Assigned task:
Some lines in the listing may contain the word "Machine". Say how many, with the number alone.

Exercise inputs below:

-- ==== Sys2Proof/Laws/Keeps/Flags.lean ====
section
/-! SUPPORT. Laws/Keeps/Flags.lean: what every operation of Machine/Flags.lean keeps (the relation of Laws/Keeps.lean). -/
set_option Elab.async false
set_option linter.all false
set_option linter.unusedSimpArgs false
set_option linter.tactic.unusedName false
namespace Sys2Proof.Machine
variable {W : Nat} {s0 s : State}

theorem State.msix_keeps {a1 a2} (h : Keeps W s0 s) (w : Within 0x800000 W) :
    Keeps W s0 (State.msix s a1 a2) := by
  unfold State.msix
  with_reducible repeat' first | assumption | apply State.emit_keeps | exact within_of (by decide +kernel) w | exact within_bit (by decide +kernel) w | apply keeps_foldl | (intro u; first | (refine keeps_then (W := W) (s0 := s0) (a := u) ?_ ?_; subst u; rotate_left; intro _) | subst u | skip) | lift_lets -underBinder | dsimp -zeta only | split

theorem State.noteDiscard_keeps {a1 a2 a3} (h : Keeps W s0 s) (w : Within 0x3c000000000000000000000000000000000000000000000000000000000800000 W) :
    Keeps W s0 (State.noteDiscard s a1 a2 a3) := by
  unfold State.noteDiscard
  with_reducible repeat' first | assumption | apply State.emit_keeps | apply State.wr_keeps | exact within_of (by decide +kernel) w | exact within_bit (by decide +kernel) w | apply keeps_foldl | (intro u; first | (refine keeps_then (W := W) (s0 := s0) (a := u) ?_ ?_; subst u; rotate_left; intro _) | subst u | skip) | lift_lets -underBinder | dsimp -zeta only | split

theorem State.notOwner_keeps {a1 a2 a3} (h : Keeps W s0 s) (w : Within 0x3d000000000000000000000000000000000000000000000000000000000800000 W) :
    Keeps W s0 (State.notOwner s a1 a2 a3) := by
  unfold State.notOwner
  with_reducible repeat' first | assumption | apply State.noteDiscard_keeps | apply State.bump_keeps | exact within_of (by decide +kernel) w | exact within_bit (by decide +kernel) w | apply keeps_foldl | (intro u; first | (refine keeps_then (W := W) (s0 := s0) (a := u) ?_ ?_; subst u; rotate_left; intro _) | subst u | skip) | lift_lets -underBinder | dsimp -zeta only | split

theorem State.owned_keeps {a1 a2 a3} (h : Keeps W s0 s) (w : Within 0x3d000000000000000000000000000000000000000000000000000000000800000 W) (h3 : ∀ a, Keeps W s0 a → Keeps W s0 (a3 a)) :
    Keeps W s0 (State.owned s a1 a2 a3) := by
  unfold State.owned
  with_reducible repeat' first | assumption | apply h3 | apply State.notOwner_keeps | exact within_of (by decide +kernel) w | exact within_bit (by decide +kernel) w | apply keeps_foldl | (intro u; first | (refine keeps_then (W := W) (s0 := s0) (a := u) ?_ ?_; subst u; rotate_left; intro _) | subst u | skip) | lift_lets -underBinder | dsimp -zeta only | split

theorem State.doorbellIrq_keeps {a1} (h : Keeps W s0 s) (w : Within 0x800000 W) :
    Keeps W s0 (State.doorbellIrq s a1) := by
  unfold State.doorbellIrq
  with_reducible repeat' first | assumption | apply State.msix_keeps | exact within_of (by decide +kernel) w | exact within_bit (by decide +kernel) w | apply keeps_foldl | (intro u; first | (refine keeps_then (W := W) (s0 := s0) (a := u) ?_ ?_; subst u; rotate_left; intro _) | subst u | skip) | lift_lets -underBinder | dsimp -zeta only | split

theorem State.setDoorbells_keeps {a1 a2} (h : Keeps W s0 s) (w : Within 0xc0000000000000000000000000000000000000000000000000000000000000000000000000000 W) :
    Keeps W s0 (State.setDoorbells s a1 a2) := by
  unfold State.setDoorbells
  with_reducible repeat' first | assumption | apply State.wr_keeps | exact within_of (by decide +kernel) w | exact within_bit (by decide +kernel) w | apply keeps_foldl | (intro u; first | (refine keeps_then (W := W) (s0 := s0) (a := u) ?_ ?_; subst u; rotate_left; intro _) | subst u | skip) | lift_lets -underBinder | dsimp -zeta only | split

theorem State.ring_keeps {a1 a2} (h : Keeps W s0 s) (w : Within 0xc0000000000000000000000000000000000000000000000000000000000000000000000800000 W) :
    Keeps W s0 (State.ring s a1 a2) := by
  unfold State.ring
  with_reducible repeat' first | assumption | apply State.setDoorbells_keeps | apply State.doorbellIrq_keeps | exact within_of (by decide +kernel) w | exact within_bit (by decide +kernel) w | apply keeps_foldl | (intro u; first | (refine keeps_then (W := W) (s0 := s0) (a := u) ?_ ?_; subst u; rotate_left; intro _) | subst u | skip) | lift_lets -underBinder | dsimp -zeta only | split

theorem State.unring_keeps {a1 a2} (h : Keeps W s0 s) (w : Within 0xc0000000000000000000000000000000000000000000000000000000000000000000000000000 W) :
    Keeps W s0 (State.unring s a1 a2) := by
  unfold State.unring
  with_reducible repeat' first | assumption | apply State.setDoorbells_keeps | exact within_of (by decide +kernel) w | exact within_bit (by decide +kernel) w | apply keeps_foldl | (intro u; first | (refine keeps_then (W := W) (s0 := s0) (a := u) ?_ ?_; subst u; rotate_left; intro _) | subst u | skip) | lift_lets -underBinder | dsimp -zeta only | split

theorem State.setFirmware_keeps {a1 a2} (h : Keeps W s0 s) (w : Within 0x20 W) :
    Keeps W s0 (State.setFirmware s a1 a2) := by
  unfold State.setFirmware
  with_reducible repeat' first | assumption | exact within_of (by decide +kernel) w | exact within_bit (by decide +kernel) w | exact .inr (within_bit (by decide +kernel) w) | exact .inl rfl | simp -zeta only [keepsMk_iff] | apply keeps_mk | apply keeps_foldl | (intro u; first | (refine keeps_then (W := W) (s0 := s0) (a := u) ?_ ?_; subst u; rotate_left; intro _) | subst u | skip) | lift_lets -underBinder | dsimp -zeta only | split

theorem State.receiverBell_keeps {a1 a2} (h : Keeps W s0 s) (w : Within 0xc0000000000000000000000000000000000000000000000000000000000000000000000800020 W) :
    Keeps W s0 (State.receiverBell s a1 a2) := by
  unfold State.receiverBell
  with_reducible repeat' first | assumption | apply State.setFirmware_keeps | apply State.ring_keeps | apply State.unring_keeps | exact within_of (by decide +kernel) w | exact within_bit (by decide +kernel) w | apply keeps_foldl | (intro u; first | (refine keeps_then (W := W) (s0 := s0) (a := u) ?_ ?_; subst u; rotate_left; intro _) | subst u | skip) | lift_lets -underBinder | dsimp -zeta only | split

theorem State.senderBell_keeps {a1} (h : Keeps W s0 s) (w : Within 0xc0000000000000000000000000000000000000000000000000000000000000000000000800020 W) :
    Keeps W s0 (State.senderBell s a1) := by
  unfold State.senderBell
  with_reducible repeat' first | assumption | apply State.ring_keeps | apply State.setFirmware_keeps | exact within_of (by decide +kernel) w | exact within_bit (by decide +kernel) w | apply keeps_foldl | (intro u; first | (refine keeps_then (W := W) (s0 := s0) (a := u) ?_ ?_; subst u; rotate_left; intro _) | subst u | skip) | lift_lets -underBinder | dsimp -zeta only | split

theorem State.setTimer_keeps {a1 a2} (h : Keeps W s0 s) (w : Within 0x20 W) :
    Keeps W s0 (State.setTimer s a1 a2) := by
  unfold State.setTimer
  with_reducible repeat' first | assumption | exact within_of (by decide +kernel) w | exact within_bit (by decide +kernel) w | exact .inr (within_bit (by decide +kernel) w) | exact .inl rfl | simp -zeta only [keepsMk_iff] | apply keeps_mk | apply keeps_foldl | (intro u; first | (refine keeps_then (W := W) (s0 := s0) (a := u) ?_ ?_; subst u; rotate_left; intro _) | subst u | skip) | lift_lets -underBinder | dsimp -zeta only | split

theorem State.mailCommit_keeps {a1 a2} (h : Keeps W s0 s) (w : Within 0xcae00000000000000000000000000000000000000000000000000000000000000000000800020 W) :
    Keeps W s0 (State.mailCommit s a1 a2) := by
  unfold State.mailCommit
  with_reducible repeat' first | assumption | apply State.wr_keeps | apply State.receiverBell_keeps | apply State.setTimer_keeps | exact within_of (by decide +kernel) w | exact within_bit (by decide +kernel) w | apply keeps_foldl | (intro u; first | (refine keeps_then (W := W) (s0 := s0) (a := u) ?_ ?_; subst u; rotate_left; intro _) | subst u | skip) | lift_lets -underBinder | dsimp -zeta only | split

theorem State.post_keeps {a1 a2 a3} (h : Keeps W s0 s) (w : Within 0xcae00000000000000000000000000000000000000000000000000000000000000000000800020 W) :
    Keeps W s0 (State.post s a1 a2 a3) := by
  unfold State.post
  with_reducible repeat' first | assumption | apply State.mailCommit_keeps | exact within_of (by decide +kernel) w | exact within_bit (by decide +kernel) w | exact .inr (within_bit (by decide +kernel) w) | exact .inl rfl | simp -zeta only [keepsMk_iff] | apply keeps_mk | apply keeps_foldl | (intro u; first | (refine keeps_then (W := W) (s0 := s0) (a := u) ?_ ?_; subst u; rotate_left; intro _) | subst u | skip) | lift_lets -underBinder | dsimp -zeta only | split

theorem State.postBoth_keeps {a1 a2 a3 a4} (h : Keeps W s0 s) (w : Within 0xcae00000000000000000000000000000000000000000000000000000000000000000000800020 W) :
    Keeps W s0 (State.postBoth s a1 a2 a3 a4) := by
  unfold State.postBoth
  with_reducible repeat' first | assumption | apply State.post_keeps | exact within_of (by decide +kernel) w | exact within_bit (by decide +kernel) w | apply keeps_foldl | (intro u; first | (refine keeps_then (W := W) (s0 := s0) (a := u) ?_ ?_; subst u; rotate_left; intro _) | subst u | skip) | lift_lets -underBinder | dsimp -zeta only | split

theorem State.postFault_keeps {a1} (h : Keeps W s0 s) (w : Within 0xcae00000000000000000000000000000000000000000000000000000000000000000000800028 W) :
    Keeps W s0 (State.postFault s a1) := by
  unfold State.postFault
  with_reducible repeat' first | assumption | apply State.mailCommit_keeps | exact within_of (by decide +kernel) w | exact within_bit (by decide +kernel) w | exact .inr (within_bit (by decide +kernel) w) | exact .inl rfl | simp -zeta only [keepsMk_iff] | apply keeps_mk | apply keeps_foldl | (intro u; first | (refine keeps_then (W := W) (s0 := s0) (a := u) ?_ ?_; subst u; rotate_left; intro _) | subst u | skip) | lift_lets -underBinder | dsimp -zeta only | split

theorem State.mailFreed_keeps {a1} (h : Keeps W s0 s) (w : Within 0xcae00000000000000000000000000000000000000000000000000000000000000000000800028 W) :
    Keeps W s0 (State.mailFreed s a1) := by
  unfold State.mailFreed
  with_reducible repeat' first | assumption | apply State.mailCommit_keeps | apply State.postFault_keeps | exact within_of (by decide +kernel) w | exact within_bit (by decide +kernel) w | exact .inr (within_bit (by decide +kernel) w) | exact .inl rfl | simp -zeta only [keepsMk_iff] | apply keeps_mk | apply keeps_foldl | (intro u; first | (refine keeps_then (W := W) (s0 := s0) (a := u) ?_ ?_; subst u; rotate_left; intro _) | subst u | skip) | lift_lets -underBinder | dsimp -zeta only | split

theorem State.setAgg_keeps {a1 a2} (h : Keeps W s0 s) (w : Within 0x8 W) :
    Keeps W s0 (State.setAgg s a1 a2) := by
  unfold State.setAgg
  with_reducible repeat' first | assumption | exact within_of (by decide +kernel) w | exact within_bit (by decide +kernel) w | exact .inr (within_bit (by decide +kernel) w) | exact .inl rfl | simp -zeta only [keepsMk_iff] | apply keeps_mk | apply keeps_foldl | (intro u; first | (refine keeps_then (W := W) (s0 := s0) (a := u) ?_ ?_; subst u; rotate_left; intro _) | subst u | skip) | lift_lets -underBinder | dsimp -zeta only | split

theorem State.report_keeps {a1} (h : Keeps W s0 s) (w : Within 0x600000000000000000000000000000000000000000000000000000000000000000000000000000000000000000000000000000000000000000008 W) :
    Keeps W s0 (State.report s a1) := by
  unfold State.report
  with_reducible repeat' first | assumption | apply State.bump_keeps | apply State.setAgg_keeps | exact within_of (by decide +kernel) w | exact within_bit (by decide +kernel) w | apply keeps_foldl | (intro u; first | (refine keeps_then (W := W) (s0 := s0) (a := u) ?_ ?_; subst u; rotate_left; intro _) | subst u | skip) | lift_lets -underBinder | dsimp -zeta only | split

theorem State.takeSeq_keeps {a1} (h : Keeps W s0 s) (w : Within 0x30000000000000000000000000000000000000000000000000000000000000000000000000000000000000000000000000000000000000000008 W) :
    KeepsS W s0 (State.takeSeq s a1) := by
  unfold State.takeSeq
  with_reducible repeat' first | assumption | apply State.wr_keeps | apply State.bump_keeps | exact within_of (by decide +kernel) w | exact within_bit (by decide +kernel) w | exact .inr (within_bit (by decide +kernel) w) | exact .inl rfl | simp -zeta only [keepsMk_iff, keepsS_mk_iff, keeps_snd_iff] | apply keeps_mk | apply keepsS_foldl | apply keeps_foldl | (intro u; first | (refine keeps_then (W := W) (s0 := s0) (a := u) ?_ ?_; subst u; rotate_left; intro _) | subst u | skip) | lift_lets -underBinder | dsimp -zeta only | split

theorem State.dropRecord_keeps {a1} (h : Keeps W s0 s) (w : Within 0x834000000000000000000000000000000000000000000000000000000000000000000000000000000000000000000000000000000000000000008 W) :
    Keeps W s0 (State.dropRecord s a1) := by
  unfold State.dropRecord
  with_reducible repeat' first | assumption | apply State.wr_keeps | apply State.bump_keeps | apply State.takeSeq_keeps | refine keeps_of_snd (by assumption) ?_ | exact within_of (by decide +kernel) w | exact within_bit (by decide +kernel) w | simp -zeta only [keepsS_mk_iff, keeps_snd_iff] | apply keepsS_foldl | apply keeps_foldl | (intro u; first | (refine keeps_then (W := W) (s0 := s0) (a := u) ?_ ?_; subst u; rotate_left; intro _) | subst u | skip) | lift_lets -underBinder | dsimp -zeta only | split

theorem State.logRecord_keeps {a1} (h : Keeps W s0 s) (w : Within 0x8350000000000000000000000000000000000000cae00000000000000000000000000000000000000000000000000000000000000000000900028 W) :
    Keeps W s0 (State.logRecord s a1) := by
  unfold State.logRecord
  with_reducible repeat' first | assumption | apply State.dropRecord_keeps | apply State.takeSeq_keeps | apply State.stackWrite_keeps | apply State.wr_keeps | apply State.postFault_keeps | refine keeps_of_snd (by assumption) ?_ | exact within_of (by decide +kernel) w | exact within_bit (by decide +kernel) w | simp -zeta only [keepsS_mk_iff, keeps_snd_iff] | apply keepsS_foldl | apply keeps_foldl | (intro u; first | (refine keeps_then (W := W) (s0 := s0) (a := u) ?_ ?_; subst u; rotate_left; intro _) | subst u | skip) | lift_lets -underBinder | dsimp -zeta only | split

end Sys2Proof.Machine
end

End of Exercise inputs.

Solution to the problem:
3